▸ What is being asked: From the entries below, copy exactly the lines from the one that contains "afterGrant s fun s => s.takeRequest 0x25" through the one that contains "afterGrant s fun s => s.takeRequest 0x26", both included, and only those.

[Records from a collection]

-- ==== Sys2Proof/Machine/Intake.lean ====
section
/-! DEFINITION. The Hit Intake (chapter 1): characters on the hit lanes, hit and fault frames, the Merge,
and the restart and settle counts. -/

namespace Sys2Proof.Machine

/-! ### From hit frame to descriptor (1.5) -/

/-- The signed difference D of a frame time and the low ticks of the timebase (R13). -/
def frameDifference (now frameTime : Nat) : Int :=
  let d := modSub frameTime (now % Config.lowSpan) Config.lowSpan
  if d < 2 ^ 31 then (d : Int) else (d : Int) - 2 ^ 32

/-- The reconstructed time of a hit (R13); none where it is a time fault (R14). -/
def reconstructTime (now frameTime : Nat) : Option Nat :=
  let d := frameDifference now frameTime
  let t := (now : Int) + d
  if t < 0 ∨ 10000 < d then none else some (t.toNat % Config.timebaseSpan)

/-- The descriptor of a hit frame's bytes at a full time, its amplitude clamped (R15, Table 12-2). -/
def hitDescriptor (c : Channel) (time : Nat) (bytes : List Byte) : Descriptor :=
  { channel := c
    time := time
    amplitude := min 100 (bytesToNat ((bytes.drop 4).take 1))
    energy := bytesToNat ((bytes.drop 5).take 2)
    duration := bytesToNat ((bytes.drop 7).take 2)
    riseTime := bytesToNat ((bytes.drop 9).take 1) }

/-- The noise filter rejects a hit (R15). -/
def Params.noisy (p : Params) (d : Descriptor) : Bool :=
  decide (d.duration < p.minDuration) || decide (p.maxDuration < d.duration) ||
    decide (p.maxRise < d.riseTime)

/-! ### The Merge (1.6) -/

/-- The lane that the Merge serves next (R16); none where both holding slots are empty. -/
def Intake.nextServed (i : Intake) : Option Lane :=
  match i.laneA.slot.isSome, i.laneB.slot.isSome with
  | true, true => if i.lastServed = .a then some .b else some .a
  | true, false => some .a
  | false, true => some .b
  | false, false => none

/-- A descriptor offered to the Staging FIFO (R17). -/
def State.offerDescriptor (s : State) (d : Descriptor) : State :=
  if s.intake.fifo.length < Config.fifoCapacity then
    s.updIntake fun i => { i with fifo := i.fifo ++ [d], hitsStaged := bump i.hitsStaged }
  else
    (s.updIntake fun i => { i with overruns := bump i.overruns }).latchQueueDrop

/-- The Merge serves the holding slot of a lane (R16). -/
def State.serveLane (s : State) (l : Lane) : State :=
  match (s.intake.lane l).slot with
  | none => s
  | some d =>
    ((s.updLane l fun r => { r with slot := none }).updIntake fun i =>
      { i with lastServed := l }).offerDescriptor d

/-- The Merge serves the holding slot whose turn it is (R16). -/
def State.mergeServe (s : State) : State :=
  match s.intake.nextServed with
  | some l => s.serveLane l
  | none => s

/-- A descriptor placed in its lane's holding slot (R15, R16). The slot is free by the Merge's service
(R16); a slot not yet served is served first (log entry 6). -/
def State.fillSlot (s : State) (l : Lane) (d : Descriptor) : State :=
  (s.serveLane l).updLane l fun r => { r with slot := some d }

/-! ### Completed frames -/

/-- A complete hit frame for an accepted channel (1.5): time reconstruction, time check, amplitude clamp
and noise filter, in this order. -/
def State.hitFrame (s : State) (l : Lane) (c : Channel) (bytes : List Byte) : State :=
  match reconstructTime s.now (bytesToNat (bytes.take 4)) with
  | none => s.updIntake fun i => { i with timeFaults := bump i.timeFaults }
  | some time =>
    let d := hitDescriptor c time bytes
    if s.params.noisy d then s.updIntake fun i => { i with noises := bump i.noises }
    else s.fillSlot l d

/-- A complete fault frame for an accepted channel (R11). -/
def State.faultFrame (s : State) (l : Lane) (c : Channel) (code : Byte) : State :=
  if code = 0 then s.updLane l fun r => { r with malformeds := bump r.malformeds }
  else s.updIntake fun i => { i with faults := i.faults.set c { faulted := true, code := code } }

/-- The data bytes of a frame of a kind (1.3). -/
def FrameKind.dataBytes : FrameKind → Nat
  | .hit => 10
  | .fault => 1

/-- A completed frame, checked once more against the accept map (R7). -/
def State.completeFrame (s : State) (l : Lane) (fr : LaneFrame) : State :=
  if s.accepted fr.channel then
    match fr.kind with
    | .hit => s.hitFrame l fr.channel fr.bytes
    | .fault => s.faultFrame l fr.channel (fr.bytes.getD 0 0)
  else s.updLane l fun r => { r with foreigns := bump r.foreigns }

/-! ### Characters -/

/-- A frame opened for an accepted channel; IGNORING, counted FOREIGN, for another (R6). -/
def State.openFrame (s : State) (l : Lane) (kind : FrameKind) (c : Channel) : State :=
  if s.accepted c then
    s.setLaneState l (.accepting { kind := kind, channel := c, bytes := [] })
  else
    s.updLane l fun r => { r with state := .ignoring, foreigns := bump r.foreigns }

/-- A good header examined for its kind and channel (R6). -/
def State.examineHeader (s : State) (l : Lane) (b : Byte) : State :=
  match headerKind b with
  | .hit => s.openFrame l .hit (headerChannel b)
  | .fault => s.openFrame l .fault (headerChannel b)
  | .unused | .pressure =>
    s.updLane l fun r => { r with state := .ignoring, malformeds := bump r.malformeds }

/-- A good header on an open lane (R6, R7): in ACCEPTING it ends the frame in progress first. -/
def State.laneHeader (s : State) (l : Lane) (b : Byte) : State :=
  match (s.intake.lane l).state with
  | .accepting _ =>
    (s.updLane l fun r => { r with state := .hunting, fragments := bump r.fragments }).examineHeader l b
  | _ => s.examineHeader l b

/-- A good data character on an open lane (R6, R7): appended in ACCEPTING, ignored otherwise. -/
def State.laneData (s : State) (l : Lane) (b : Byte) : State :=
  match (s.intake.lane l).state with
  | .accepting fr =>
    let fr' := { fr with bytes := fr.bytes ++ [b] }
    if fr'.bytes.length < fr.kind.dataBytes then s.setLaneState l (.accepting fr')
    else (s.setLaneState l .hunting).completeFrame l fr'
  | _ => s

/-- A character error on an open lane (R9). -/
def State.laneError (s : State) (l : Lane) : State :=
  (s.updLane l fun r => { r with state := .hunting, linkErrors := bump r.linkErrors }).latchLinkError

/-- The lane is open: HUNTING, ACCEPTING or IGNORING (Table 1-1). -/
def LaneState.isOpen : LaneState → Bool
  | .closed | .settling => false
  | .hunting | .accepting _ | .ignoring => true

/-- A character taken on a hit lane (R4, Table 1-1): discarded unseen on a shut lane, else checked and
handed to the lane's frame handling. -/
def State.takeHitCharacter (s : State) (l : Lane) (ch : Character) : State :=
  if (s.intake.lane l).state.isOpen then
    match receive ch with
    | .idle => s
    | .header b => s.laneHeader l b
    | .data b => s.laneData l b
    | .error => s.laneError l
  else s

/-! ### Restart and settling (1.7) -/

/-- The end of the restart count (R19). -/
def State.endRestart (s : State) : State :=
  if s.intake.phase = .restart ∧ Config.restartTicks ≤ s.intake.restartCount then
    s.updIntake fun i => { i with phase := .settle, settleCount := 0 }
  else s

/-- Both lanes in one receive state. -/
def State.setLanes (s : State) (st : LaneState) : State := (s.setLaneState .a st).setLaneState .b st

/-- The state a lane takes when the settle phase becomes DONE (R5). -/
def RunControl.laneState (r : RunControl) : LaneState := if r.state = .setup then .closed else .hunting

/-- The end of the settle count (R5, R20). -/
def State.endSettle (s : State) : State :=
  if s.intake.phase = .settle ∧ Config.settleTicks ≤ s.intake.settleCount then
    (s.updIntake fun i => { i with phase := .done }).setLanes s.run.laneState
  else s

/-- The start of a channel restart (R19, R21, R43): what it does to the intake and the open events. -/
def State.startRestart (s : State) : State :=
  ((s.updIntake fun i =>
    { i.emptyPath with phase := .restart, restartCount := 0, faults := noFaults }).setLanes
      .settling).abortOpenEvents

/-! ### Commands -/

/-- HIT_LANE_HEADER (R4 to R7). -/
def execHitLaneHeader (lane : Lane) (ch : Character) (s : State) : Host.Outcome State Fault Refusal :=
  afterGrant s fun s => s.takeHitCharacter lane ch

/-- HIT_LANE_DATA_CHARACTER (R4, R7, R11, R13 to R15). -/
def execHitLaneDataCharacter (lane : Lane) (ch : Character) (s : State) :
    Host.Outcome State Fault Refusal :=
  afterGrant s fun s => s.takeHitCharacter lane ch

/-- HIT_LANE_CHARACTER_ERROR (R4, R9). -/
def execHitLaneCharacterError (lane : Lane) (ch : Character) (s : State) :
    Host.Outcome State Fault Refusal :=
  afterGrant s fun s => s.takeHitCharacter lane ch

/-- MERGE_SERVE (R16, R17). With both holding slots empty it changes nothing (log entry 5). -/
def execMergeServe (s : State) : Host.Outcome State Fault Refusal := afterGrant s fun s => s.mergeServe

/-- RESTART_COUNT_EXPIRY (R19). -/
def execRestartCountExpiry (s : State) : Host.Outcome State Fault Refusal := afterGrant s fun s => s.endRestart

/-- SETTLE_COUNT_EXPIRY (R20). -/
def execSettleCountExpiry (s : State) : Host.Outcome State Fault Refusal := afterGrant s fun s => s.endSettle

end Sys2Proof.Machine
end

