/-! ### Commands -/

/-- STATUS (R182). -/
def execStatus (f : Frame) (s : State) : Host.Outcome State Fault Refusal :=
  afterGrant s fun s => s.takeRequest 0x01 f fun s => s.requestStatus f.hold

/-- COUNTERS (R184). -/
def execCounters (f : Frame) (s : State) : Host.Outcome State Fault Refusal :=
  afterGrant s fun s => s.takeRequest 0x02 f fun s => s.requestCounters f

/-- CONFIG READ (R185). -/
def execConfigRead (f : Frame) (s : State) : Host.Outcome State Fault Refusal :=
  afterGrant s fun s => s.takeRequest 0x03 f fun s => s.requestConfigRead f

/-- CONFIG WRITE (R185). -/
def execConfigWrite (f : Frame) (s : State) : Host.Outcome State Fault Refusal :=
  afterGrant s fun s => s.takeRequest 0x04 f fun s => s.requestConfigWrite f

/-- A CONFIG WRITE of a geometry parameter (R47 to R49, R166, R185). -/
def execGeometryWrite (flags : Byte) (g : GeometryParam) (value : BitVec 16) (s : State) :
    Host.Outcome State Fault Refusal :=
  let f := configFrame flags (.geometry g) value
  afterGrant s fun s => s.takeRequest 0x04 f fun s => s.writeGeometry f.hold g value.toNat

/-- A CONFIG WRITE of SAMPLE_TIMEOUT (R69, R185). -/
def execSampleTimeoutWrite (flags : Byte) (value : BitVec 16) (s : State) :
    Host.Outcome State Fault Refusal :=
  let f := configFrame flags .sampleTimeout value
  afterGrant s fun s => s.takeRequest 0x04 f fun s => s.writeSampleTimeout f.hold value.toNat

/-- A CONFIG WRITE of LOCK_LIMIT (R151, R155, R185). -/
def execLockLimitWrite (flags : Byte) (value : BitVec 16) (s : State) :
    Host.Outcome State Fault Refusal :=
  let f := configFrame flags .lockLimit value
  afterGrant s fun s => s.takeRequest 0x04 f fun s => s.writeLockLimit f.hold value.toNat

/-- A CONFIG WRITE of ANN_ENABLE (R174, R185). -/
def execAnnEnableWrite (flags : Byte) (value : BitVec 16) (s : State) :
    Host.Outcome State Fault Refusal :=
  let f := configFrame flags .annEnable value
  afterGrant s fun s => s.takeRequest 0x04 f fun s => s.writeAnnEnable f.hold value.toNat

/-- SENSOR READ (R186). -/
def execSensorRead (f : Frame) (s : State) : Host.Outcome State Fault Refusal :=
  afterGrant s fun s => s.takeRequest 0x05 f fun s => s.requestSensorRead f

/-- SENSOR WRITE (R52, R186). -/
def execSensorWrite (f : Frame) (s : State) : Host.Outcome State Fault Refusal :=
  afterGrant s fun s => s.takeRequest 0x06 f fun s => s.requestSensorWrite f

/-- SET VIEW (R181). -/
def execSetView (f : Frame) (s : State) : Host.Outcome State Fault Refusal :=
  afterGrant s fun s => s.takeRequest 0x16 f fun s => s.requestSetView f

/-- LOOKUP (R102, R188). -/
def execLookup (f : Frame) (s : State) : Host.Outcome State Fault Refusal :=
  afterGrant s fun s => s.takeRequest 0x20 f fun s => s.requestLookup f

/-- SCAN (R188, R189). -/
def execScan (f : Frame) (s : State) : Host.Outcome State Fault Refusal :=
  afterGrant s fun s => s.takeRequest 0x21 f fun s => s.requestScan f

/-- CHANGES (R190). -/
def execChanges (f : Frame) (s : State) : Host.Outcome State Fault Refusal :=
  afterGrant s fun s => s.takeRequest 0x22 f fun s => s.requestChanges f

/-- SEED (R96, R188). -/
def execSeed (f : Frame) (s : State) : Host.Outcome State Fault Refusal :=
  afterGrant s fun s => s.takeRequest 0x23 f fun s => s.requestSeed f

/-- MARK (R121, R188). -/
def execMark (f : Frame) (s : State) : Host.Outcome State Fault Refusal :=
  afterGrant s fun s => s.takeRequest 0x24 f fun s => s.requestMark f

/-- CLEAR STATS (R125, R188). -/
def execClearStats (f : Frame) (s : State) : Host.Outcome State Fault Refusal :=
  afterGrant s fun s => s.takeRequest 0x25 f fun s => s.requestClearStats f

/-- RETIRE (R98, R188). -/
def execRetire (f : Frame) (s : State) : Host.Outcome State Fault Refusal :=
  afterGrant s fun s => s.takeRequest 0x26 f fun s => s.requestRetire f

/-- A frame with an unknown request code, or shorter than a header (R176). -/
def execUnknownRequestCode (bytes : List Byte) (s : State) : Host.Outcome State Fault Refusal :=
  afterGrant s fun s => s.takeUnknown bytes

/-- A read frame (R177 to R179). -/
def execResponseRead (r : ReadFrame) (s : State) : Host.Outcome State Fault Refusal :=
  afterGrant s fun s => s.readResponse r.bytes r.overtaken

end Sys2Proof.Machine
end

▸ Answer below:
  afterGrant s fun s => s.takeRequest 0x25 f fun s => s.requestClearStats f

/-- RETIRE (R98, R188). -/
def execRetire (f : Frame) (s : State) : Host.Outcome State Fault Refusal :=
  afterGrant s fun s => s.takeRequest 0x26 f fun s => s.requestRetire f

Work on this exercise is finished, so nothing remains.